[Data entries]
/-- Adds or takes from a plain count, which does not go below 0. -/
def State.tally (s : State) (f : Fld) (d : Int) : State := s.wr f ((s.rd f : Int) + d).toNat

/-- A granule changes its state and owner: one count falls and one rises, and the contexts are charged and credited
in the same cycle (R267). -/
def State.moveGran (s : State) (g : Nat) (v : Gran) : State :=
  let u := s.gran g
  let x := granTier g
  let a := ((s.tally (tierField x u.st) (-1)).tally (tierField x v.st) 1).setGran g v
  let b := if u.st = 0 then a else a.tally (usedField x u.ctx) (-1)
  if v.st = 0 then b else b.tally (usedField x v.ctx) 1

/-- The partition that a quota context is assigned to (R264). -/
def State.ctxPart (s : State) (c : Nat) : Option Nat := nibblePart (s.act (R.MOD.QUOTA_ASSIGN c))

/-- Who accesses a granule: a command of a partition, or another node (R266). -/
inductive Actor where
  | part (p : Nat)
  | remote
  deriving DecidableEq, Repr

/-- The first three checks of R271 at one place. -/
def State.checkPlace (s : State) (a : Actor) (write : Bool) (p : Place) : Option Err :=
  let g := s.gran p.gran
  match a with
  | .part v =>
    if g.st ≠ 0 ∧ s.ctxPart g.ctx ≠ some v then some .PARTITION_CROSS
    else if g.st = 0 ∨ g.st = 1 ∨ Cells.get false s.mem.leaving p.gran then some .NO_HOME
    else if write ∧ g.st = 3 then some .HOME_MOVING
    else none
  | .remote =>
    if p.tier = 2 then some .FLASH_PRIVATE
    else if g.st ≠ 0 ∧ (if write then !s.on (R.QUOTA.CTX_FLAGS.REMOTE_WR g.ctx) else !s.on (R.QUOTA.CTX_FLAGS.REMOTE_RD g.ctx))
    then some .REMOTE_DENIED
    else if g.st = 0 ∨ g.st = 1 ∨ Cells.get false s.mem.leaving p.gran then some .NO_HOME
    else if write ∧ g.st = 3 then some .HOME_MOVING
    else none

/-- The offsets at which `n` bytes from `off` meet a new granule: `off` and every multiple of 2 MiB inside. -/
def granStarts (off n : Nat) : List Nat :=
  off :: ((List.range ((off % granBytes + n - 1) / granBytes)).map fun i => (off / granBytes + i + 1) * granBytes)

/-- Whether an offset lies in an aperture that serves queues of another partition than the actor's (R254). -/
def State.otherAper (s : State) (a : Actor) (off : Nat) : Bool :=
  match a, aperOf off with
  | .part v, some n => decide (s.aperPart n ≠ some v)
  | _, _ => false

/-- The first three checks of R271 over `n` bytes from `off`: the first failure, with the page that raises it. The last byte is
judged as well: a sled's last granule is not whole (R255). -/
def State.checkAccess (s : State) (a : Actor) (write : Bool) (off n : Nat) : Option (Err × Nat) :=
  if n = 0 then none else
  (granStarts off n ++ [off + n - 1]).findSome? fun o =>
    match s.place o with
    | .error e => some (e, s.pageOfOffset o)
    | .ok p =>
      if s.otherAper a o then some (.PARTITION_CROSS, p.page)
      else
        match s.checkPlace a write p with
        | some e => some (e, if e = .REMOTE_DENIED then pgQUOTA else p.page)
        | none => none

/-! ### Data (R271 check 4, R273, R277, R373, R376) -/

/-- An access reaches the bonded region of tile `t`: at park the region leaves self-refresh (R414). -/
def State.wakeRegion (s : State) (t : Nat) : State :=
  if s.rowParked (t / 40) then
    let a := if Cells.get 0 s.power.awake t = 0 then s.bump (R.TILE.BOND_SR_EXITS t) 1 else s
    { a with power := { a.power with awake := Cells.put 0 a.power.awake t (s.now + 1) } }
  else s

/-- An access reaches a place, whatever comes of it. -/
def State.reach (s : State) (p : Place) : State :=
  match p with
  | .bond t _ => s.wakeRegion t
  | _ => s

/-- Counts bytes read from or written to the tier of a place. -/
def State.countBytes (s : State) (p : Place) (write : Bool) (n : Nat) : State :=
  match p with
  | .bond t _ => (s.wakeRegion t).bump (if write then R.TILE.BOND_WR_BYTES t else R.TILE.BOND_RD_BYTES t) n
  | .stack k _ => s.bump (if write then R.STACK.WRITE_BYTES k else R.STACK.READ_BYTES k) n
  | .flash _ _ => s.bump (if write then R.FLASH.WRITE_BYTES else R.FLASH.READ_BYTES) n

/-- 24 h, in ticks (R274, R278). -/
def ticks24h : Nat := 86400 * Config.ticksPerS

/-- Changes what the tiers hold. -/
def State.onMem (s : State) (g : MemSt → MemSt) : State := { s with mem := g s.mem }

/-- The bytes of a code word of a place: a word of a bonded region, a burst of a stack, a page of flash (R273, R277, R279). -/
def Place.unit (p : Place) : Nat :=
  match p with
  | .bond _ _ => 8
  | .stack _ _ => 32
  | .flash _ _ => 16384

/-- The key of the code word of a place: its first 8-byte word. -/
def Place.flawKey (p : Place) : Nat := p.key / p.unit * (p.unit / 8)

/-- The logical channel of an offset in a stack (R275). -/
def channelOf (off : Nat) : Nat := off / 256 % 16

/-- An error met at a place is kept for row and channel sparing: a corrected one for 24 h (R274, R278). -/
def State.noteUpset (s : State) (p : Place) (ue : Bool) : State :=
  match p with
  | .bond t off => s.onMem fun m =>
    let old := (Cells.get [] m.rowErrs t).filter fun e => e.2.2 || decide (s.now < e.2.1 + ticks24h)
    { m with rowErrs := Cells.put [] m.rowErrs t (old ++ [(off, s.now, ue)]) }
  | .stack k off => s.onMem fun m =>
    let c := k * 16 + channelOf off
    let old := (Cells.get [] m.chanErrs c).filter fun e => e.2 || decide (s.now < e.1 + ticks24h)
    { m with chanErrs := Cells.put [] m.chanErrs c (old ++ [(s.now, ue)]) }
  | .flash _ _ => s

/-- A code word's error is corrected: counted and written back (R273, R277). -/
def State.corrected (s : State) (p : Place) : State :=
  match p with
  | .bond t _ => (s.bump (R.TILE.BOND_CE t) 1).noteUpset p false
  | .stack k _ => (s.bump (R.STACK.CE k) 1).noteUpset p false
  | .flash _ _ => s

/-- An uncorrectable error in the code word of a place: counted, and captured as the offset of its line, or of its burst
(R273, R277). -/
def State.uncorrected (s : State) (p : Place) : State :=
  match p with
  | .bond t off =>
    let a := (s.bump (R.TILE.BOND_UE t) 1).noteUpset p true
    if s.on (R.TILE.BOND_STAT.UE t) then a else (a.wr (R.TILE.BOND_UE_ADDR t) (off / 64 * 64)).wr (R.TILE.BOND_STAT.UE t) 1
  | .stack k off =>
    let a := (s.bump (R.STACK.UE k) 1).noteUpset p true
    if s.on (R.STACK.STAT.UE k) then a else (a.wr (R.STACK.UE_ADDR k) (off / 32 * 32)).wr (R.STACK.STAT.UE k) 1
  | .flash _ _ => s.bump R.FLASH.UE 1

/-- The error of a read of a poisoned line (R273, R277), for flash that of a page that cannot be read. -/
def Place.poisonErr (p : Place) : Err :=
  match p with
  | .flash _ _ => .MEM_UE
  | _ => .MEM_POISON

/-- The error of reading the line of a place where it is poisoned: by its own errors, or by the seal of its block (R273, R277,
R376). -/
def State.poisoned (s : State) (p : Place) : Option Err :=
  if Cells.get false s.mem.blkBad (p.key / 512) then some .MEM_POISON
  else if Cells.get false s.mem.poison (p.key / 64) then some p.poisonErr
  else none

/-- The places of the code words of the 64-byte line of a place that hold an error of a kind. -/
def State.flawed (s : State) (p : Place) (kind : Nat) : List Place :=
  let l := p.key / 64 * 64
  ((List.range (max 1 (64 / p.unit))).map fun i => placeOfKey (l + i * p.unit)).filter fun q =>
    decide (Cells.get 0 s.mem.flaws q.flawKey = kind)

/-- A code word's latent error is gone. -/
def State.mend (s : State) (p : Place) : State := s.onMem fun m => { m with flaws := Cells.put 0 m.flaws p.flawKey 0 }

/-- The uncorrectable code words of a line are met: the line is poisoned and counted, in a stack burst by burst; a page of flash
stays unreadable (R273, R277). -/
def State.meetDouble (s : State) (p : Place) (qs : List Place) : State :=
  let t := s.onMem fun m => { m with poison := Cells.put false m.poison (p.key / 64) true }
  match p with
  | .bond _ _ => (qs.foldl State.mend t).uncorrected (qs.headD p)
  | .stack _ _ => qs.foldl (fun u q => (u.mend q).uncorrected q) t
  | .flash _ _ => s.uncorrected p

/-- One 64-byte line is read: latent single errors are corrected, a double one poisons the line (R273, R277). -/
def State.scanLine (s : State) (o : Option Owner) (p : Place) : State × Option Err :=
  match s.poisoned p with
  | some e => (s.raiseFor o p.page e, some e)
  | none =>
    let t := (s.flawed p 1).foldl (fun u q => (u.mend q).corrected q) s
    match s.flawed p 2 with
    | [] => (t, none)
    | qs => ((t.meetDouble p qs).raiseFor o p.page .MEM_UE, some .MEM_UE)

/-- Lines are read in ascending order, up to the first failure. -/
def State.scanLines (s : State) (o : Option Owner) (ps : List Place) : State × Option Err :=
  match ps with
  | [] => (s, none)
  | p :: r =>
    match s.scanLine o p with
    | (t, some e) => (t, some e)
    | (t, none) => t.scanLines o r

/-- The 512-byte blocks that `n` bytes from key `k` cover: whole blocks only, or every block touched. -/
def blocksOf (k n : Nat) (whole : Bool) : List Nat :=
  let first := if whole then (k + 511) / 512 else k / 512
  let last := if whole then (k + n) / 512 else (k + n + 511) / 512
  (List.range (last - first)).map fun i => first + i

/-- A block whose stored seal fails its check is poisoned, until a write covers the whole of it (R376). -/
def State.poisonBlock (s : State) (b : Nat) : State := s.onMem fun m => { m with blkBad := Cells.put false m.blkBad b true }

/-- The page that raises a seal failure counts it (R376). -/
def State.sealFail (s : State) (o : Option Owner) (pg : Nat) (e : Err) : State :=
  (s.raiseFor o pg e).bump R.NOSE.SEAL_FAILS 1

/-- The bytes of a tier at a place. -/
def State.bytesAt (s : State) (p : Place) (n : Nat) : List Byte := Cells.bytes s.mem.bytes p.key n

→ What is required
Your answer should be the lines of the records that include the word "whole".

→ Answer to this task
judged as well: a sled's last granule is not whole (R255). -/
/-- The 512-byte blocks that `n` bytes from key `k` cover: whole blocks only, or every block touched. -/
def blocksOf (k n : Nat) (whole : Bool) : List Nat :=
  let first := if whole then (k + 511) / 512 else k / 512
  let last := if whole then (k + n) / 512 else (k + n + 511) / 512
/-- A block whose stored seal fails its check is poisoned, until a write covers the whole of it (R376). -/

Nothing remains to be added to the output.